Grundlagen der Gentechnik und Plasmidtechnik
Die Gentechnik umfasst verschiedene Techniken zur Manipulation und Erforschung von Genen. Die wichtigsten Werkzeuge dabei sind Restriktionsenzyme, die DNA an spezifischen Stellen schneiden und dabei "sticky ends" (überhängende Einzelstrangenden) erzeugen.
Bei der Herstellung rekombinanter DNA wird zunächst die DNA eines Spenderorganismus isoliert und mit Restriktionsenzymen geschnitten. Gleichzeitig werden Plasmide mit denselben Enzymen aufgeschnitten. Durch Hybridisierung lagern sich die komplementären "sticky ends" aneinander, und mithilfe von Ligasen werden die DNA-Stränge verknüpft.
Die fertigen Hybridplasmide werden durch Transformation in Bakterienzellen eingebracht. Bei der Transformation Bakterien nehmen Bakterien freie DNA über ihre Zelloberfläche auf – ein Prozess, der für die moderne Gentechnik unverzichtbar ist.
💡 Praktisches Wissen: Der Ablauf der Transformation Bakterien umfasst typischerweise die Herstellung kompetenter Zellen, Zugabe des Plasmids und einen Hitzeschock, der die Bakterienmembran kurzzeitig durchlässiger macht.

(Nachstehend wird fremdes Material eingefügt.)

-- ==== Sys2Proof/Machine/Core.lean ====
section
/-! DEFINITION. The machine as the host takes it. -/

def Sys2Proof.core : Host.Core :=
  { State := Sys2Proof.Machine.State, Fault := Sys2Proof.Machine.Fault, Refusal := Sys2Proof.Machine.Refusal,
    step := Sys2Proof.Machine.step, reset := Sys2Proof.Machine.State.reset }
end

Selektion transgener Bakterien und Isolation von Fremdgenen
Nach der Transformation Bakterien müssen diejenigen Bakterien identifiziert werden, die das Plasmid mit dem gewünschten Gen aufgenommen haben. Dafür nutzt man die Blau-Weiß-Selektion oder Antibiotika-Resistenzgene auf dem Plasmid.
Die Selektion erfolgt in mehreren Schritten: Zunächst werden Bakterien auf einem Nährboden mit Antibiotikum 2 kultiviert, wodurch nur Bakterien mit Plasmid überleben. Dann werden diese Kolonien auf einen Nährboden mit Antibiotikum 1 übertragen. Bakterien mit Hybridplasmid wachsen nur auf dem Nährboden mit Antibiotikum 2, aber nicht auf dem mit Antibiotikum 1, da das Resistenzgen 1 durch das eingefügte Fremdgen unterbrochen wurde.
Für die Isolierung und Transfer von Genen aus Eukaryoten wird oft die cDNA-Technik verwendet. Dabei wird aus Zellen, die das gewünschte Gen exprimieren, die mRNA isoliert. Mit dem Enzym reverse Transkriptase wird ein RNA-DNA-Hybrid erstellt, der RNA-Strang abgebaut und schließlich mit DNA-Polymerase ein vollständiger DNA-Doppelstrang erzeugt.
💡 Merke: Die cDNA enthält nur die kodierenden Sequenzen (Exons) des Gens ohne die nicht-kodierenden Introns – ideal für die Expression in Bakterien, die keine Introns prozessieren können.

PCR und Gelelektrophorese
Die Polymerase-Kettenreaktion (PCR) ist eine Methode zur millionenfachen Vervielfältigung spezifischer DNA-Abschnitte. Der Prozess umfasst drei sich wiederholende Schritte:
- Denaturierung: Bei 90°C werden die DNA-Doppelstränge in Einzelstränge getrennt.
- Hybridisierung: Bei 50-70°C lagern sich kurze DNA-Stücke (Primer) an die Einzelstränge an.
- Amplifikation: Bei 70°C synthetisiert die hitzestabile Taq-Polymerase neue DNA-Stränge.
Diese Schritte werden bis zu 40 Mal wiederholt, wobei sich die DNA-Menge mit jedem Zyklus verdoppelt. Die PCR ist unverzichtbar für viele gentechnische Anwendungen und besonders nützlich, wenn nur geringe DNA-Mengen verfügbar sind.
Die Gelelektrophorese dient zur Auftrennung von DNA-Fragmenten nach ihrer Größe. DNA-Moleküle werden auf ein Gel aufgetragen und unter elektrischer Spannung gesetzt. Da DNA negativ geladen ist, wandert sie zum Pluspol (Anode), wobei kürzere Moleküle schneller durch das Gel wandern als längere.
💡 Labortipp: Bei der Stempeltechnik Biologie werden Bakterienkolonien direkt auf eine Membran übertragen, um ihre DNA zu analysieren – perfekt, um viele Kolonien gleichzeitig zu untersuchen!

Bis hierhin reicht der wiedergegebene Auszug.